======== DATA EXCERPTS ========

-- ==== Sys2Proof/Tests/Slice0.lean ====
section
/-! SUPPORT. Tests/Slice0.lean: the model's own tests. Expected results come from
spec/95_test_vectors.md (EN-*, TK-*, DB-*, AD-*, AV-*, SP-*, PW-*, RS-*) and spec/30_encoding.md R92.
The `witness_` theorems show, for each statement with hypotheses, a state and operands that meet all of
them, at a boundary where the statement has one. -/

namespace Sys2Proof.Tests

open Sys2Proof Sys2Proof.Machine

/-- The example parameter assignment of spec/95_test_vectors.md, section 0. -/
def ex : Config.Params where
  l := 20
  m := 40
  settleN := 2
  adcBits := 10
  adcFs := 1023
  sentinel := 1023
  vCeilMv := 4500
  nb := 4
  cntMax := 255
  lowLimit := 400
  pollPeriodMs := 25
  vrefMv := 1100
  vOffMv := 3000
  vOnMv := 3200
  vOperMv := 3300
  dropLoMv := 200
  dropHiMv := 300
  hbWidth := 16
  hbThreshold := 40
  tickPeriod := 0
  reinitClearsSeq := false
  errNone := 0x01#8

/-- Reset with the example parameters. -/
def boot : State := State.resetWith ex

/-- A telemetry image: four press counters, two battery bytes, the line byte, four tick bytes, the
error byte. -/
def image (c : List Byte) (bat : List Byte) (line : Byte) (ticks : List Byte) (e : Byte) : List Byte :=
  c ++ bat ++ [line] ++ ticks ++ List.replicate 7 0 ++ [e]

/-- An open frame at position `n`. -/
def openAt (n : BitVec 8) (s : State) : State := { s with sel := true, phase := .active, pos := n }

/-- An acquisition at its last conversion. -/
def atLast (c : Channel) (s : State) : State := { s with ch := c, abusy := true, settle := 1 }

/-- The next state of an outcome. -/
def nextOf : Host.Outcome State Fault Refusal → Option State
  | .next t => some t
  | .fault _ => none
  | .refused _ => none

/-- What an event leaves, read through `f`, with the example parameters. -/
def after {α : Type} (i : Instr) (s : State) (f : State → α) : Option α :=
  (nextOf (execWith ex i s)).map f

/-! Decoding: a word of every row of the opcode map, written out by fields (R81, R83). -/

theorem test_decode_tick : decode 0b0001000000000000#16 = .ok .tick := by decide
theorem test_decode_hbAck : decode 0b0010000000000000#16 = .ok .hbAck := by decide
theorem test_decode_btnPoll : decode 0b0011000000001110#16 = .ok (.btnPoll 0b1110#4) := by decide
theorem test_decode_adcStart : decode 0b0100000000000000#16 = .ok .adcStart := by decide
theorem test_decode_adcDone : decode 0b0101001000000001#16 = .ok (.adcDone 513#10) := by decide
theorem test_decode_selAssert : decode 0b0110000000000000#16 = .ok .selAssert := by decide
theorem test_decode_selDeassert : decode 0b0111000000000000#16 = .ok .selDeassert := by decide
theorem test_decode_spiByte_ovf : decode 0b1000001010100101#16 = .ok (.spiByte true false 0xA5#8) := by
  decide
theorem test_decode_spiByte_wcol : decode 0b1000000110100101#16 = .ok (.spiByte false true 0xA5#8) := by
  decide
theorem test_decode_pwrPoll : decode 0b1001000000000000#16 = .ok .pwrPoll := by decide

/-- EN-10 and EN-11. -/
theorem test_decode_refused :
    [0x0000#16, 0xA000#16, 0xFFFF#16].all (fun w => decode w == .error .reservedOpcode) = true ∧
    [0x1001#16, 0x3010#16, 0x5400#16, 0x8400#16, 0x9800#16].all
      (fun w => decode w == .error .reservedBits) = true := by decide

/-- The table numbers its bits as the event word does; a row of 16 bits. -/
theorem test_decodeTableWord :
    decodeTableWord 16 0x83A5 = some (.spiByte true true 0xA5#8) ∧ decodeTableWord 16 0xF000 = none := by
  decide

========

== WORK ORDER ==
For each line above that contains "Option", add one to a count, then state only the final number.

== ANSWER SECTION ==
2